If I hurry ... Myrnin had a bedroom somewhere down here, right? Maybe he was asleep. Or reading. Or doing something normal.

And maybe he's not.

Claire picked her way across the room, moving very slowly and taking care not to tip over any of the leaning books, or crunch on any broken glass. At the back of the lab she saw that the tray where she'd put out the red crystals for drying was empty. There was no sign of the crystals themselves, but the notebooks were stacked neatly on one corner.

As she picked them up, Myrnin's voice came from right behind her shoulder. She felt his breath cool on the back of her neck. "Those don't belong to you."

She whirled, backed up, and overturned a stack of books that slithered into another, like stacks of dominos crashing.

"Now look what you've done," Myrnin said. He seemed very quiet, but there was something wrong in his eyes.

Badly wrong.

Claire backed up, glancing behind her to be sure the way was clear, in that instant, Myrnin was on her. She shoved the notebooks between them and his claws tore into them, shredding. "No! Myrnin, no!"

She threw him off, mainly because his knees slipped on fallen books, and scrambled away, panting. Somehow, she remembered to hold on to the damaged notebooks. Myrnin snarled and tried to follow, but the debris made for uncertain footing, and his jump went wrong. He crashed into a bookcase, and it toppled over on him, raining volumes.

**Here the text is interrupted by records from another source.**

/-! ### Atlas (03) -/

/-- A message that the device sends (R70): response, completion or event. -/
structure Msg where
  fmt     : Nat
  op      : Nat
  seq     : Nat
  handle  : Nat
  status  : Nat
  flags   : Nat
  origin  : Nat
  payload : List Byte
  deriving DecidableEq, Repr

/-- An event (R94). -/
structure Ev where
  cls    : Nat
  unit   : Nat
  code   : Nat
  stamp  : Nat
  detail : List Byte
  deriving DecidableEq, Repr

/-- A request handed over to Atlas and not yet served (R73), with its stamp and, on the uplink, its source. -/
structure InReq where
  ses     : Nat
  org     : Nat
  fmt     : Nat
  op      : Nat
  seq     : Nat
  handle  : Nat
  crc     : Nat
  payload : List Byte
  stamp   : Nat
  iface   : Nat
  src     : Nat
  sport   : Nat
  /-- What R71 found: 0 nothing, 1 a wrong length, 2 a wrong CRC, 3 a FLAGS bit that a request may not set. -/
  chk     : Nat
  deriving DecidableEq, Repr

/-- A request that the session has answered, kept for the duplicate check (R75). -/
structure Answered where
  org : Nat
  seq : Nat
  crc : Nat
  rsp : Msg
  deriving DecidableEq, Repr

/-- The state of a handle that is not FREE (R77). An operation that has ended while a HANDLE_CANCEL stamped at or before
its end waits to be served keeps its end here (R79). -/
inductive HPhase where
  | pending
  | ended (tick status : Nat) (payload : List Byte)
  | done  (tick status : Nat) (payload : List Byte)
  deriving DecidableEq, Repr

/-- A handle (R76, R77). -/
structure Hnd where
  num      : Nat
  ses      : Nat
  org      : Nat
  fmt      : Nat
  op       : Nat
  seq      : Nat
  /-- Unit or slot + 256 × command of a CHAN_CMD, VALVE_CMD or ACCESS_CMD, MODE of an ATTEST, operand of the others. -/
  unit     : Nat
  stamp    : Nat
  wait     : Nat
  progress : Nat
  phase    : HPhase
  /-- The session has closed, or the A core has halted (R80, R68): the completion is discarded. -/
  orphan   : Bool
  deriving DecidableEq, Repr

/-- One session and its record in the MBX block (R64, R95). In session 3 the masks and event counts are per A core
(R68); in the others entry 0 is used. -/
structure SesRec where
  isOpen     : Bool := false
  /-- Tick of the last valid request (R80). DESIGN CHOICE 0 while closed, entry 2. -/
  lastReq    : Nat := 0
  masks      : Vector Nat 4 := Vector.replicate 4 0
  evSeq      : Vector Nat 4 := Vector.replicate 4 0
  answered   : List Answered := []
  nextSerial : Nat := 1
  /-- Request buffer: the bytes written since it was last discarded, by offset (R67). -/
  buf        : List Host.Cell := []
  reqLen     : Nat := 0
  busy       : Bool := false
  owner      : Nat := 0xF
  /-- Stamp of the claim in force. DESIGN CHOICE 0 while unclaimed, entry 2. -/
  claimAt    : Nat := 0
  posted     : Option Msg := none
  /-- At most 64 entries, and the completions that found it full and wait at Atlas (R67, entry 88). -/
  queue      : List Msg := []
  spill      : List Msg := []
  irqEn      : Nat := 0
  irqStat    : Nat := 0
  peak       : Nat := 0
  errFormat  : Nat := 0
  errCrc     : Nat := 0
  evLost     : Nat := 0
  dup        : Nat := 0
  seqLast    : Nat := 0
  deriving DecidableEq, Repr

/-- A message sent on the uplink: interface, address, port, message (R66). -/
structure UpMsg where
  iface : Nat
  dst   : Nat
  port  : Nat
  msg   : Msg
  deriving DecidableEq, Repr

/-- An IP datagram being reassembled (R66): identifier, first stamp, pieces, total length once known. -/
structure Reasm where
  ident  : Nat
  first  : Nat
  iface  : Nat
  src    : Nat
  pieces : List (Nat × List Byte)
  total  : Option Nat
  deriving DecidableEq, Repr

/-- An event of a start, kept for late subscribers (R454), and the session and core numbers that have had it. -/
structure KeptEv where
  ev  : Ev
  had : List (Nat × Nat)
  deriving DecidableEq, Repr

/-- Atlas: sessions, requests, handles, events. -/
structure Atlas where
  /-- MBX_STAT.READY. -/
  ready   : Bool := false
  /-- Tick of the last rise of READY (R454). DESIGN CHOICE 0 before, entry 2. -/
  readyAt : Nat := 0
  ses     : Vector SesRec 4 := Vector.replicate 4 {}
  /-- Requests handed over, in stamp order with ties by session (R73). -/
  inbox   : List InReq := []
  handles : List Hnd := []
  kept    : List KeptEv := []
  /-- Uplink: interface, address and port of the last valid request (R66). DESIGN CHOICE 0, entry 2. -/
  peerIf   : Nat := 0
  peer     : Nat := 0
  peerPort : Nat := 0
  reasm   : List Reasm := []
  /-- Messages sent on the uplink, oldest first. -/
  sent    : List UpMsg := []
  /-- PENDING PARAM_COMMIT with the copies as they stood at its stamp (R86). -/
  commit  : Option (Nat × List (Nat × Nat)) := none
  /-- PENDING FLEET_COMMIT and its target (R92). -/
  fleet   : Option (Nat × Nat) := none
  deriving DecidableEq, Repr

/-- The parameters (R86): working copies and stored copies, each a list of (ID × 65,536 + INDEX, value) in rising order
that holds no entry equal to the default. -/
structure ParStore where
  work   : List (Nat × Nat) := []
  stored : List (Nat × Nat) := []
  deriving DecidableEq, Repr

/-! ### Debug block (03 R97, 14 R387) -/

/-- Debug record of one core (14 R387): CTRL bits, trap record, breakpoints. -/
structure DbgCore where
  ctrl : Nat := 0
  trap : Nat := 0
  brk0 : Nat := 0
  brk1 : Nat := 0
  deriving DecidableEq, Repr

/-- The DBG block. -/
structure Dbg where
  ferrCode  : Nat := 0
  ferrValid : Bool := false
  ferrPort  : Nat := 0
  ferrAddr  : Nat := 0
  ferrCnt   : Nat := 0
  codeCnt   : Vector Nat 8 := Vector.replicate 8 0
  portCnt   : Vector Nat 9 := Vector.replicate 9 0
  locked    : Bool := true
  cores     : Vector DbgCore 5 := Vector.replicate 5 {}
  deriving DecidableEq, Repr

/-! ### Load channels, composites and pulse generators (04, 05) -/

/-- Channel states (04 R103). -/
inductive ChSt where
  | off
  | grantWait
  | inrush
  | on
  | retryWait
  | retryOn
  | latched
  deriving DecidableEq, Repr

/-- What a channel or bridge drives when it is on (04 R100, R101). H and L channels know `high` only. -/
inductive Drive where
  | high
  | low
  | fwd
  | rev
  deriving DecidableEq, Repr

/-- What the gate latches of the power die hold (04 R100, R101): off (or COAST), a drive, or both low sides. -/
inductive Gate where
  | off
  | drive (d : Drive)
  | brake
  deriving DecidableEq, Repr

/-- What follows a dead time of 04 R100: a gate turns on with an inrush, both low sides turn on, a grant is requested, or an
edge of a pulse generator takes effect (05 R152). -/
inductive DeadAct where
  | gateOn
  | brakeOn
  | request
  | set (g : Gate)
  deriving DecidableEq, Repr

/-- The off-state test in progress (04 R123): idle, before the pull-up, pull-up on with the candidate of the first step. -/
inductive OffTest where
  | idle
  | pullOff (start : Nat)
  | pullOn  (start cand : Nat)
  deriving DecidableEq, Repr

Claire tried to get to the stairs, but there was no way she was going to make it. He was already flanking her, angling to cut her off from any hope of rescue or escape.

She was going to die, and Monica would die, too. And so would Myrnin, because he was too far gone now. She hadn't seen any flicker of recognition left, not even for an instant.

She backed up, and her shoulders hit the hard stone wall. She slid, trying to put herself in a corner, but there was a leaning bookcase in the way. When she fell against it, it slid sideways, revealing the door that Myrnin had shown her before.

The heart-shaped lock was hanging open.

Unlocked.

Claire gasped and grabbed it, ripped it away, and swung open the door.

She felt Myrnin's claws catch in her hair, but she pulled free and fell forward ...

... into the dark.

No, no, this showed me my house, it led to the living room ...

It didn't now. Myrnin had changed the destination, and this was no place she recognized at all. It was dark, damp, and it smelled like a combination of sewer and garbage dump. She blinked, and her eyes adjusted much more quickly to the darkness than they should have --the crystals, still doing their job. She was feeling an ache in her extremities now, working its way in. Once it reached her core, she'd be into withdrawal again.